Data excerpts:
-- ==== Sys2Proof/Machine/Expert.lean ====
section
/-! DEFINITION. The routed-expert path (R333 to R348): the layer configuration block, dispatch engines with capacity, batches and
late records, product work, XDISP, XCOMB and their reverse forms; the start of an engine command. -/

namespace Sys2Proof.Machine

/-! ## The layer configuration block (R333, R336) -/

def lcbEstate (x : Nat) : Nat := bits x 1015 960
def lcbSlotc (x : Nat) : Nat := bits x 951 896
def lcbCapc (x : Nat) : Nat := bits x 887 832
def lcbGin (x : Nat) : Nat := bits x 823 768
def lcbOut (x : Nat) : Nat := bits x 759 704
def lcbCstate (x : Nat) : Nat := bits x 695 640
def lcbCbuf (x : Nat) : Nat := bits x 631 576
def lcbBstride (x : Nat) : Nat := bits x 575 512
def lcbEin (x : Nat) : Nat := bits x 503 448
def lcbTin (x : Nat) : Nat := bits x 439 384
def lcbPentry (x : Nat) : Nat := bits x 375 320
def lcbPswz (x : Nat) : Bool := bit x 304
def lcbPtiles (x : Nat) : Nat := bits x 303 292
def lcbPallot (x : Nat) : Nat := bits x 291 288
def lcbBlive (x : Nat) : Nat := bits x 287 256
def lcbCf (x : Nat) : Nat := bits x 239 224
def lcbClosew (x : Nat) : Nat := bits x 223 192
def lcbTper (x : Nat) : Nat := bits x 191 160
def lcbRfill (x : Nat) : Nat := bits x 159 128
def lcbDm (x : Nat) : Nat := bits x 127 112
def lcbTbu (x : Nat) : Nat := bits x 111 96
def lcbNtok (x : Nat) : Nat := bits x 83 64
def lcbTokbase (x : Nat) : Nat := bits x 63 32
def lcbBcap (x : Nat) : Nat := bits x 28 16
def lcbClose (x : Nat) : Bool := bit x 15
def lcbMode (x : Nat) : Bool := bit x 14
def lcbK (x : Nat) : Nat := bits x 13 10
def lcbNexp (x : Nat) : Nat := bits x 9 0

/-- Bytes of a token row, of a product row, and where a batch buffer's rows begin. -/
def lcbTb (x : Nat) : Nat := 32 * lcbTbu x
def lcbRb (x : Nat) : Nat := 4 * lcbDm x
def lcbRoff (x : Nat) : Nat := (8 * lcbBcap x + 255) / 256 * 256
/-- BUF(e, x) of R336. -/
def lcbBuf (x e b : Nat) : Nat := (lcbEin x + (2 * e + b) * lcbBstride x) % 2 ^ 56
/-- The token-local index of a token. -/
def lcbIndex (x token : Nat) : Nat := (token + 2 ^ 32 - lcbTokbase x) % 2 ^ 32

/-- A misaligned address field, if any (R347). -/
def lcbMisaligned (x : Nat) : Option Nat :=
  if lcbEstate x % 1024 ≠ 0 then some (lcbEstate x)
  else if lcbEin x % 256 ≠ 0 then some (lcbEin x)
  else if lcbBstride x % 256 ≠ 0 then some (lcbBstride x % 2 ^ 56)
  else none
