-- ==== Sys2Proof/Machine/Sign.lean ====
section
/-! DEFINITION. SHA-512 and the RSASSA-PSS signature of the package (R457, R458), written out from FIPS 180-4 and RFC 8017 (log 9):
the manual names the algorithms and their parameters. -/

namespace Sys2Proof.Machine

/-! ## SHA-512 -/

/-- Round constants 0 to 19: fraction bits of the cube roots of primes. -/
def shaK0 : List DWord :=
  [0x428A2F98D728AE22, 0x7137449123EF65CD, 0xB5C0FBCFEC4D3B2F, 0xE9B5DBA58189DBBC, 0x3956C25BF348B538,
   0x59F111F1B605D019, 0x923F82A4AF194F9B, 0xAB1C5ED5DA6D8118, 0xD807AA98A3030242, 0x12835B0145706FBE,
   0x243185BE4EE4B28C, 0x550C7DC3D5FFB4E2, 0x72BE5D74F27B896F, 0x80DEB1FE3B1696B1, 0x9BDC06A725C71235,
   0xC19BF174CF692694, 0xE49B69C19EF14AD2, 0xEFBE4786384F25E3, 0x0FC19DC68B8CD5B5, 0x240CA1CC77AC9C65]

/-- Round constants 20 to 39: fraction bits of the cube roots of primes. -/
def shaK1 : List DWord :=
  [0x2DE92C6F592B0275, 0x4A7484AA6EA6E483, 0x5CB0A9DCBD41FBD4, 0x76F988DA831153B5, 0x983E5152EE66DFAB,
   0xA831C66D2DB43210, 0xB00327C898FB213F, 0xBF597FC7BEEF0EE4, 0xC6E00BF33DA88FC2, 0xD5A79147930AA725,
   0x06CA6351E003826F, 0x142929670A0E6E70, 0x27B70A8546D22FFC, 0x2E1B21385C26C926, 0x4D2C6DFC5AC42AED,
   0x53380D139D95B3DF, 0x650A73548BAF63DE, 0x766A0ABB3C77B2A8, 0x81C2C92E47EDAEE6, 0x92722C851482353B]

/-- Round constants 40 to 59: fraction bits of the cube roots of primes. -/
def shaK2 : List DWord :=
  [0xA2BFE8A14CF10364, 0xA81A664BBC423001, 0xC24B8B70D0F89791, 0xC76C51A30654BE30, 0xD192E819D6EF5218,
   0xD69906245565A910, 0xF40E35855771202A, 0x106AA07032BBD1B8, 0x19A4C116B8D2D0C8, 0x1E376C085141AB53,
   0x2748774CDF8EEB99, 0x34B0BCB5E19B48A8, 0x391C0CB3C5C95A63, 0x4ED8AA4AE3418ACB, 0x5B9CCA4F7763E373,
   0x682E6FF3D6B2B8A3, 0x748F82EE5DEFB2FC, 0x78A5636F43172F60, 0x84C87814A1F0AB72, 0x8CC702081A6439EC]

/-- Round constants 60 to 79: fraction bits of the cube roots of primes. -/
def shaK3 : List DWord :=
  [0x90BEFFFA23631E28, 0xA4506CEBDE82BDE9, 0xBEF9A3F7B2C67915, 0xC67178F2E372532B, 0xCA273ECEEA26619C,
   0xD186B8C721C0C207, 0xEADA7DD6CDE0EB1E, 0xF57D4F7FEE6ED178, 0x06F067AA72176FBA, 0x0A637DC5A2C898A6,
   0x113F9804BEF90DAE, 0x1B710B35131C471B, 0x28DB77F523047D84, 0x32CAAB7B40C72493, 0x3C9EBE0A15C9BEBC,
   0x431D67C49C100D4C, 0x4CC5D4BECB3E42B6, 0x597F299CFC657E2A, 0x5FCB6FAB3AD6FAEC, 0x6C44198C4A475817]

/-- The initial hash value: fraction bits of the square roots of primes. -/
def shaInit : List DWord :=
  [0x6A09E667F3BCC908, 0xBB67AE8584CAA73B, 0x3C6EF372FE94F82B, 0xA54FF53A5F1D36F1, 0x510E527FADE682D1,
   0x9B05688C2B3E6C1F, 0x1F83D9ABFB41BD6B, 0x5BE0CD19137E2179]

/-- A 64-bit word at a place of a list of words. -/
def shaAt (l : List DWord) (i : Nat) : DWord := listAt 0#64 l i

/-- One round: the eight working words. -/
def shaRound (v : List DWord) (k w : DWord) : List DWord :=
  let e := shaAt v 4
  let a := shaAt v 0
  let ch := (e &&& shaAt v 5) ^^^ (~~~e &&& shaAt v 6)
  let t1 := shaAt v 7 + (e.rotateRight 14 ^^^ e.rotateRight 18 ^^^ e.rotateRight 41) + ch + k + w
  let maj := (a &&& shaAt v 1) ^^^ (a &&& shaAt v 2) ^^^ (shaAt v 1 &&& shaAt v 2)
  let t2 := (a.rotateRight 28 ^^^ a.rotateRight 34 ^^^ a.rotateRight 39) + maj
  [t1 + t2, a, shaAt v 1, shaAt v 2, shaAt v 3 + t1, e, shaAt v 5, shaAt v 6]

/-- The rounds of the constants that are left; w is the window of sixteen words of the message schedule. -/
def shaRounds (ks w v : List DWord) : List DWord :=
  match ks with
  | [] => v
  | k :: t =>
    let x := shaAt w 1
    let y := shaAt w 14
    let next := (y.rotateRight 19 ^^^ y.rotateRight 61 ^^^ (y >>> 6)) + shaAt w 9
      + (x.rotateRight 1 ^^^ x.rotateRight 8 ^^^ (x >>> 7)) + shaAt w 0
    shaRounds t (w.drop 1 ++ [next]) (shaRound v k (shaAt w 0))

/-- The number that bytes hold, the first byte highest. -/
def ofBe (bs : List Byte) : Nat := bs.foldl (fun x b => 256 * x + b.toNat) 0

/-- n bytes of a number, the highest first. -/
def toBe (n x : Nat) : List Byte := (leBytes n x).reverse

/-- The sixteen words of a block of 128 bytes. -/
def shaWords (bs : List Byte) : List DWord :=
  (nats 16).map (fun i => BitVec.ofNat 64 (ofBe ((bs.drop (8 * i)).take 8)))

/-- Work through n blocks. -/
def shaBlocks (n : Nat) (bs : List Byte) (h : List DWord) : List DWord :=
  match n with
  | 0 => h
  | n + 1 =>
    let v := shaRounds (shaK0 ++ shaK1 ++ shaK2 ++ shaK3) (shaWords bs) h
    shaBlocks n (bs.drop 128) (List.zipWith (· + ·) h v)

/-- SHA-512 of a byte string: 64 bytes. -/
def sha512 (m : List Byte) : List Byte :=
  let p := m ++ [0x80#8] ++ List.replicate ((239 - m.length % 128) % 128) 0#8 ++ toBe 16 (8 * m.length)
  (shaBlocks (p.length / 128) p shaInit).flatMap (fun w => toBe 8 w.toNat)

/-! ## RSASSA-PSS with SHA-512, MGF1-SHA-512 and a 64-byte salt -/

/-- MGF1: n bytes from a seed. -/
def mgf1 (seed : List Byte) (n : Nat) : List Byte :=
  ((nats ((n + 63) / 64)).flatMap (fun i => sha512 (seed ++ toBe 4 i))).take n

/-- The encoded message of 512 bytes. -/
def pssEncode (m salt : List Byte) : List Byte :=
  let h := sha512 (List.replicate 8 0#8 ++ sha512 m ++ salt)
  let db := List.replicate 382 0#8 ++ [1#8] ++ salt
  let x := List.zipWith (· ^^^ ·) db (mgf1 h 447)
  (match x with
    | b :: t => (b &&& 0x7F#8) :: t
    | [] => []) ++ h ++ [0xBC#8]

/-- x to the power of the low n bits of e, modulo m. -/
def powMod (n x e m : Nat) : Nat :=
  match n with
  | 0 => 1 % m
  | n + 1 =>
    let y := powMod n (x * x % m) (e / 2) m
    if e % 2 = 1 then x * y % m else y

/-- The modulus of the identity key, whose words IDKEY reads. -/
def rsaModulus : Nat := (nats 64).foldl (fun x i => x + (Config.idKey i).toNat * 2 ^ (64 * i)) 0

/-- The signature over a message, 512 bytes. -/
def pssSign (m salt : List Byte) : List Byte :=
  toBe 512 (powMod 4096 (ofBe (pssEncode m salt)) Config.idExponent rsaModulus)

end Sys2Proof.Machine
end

Task item: Tally the lines above containing "cube". Answer with the count only.

Solution for this exercise: 4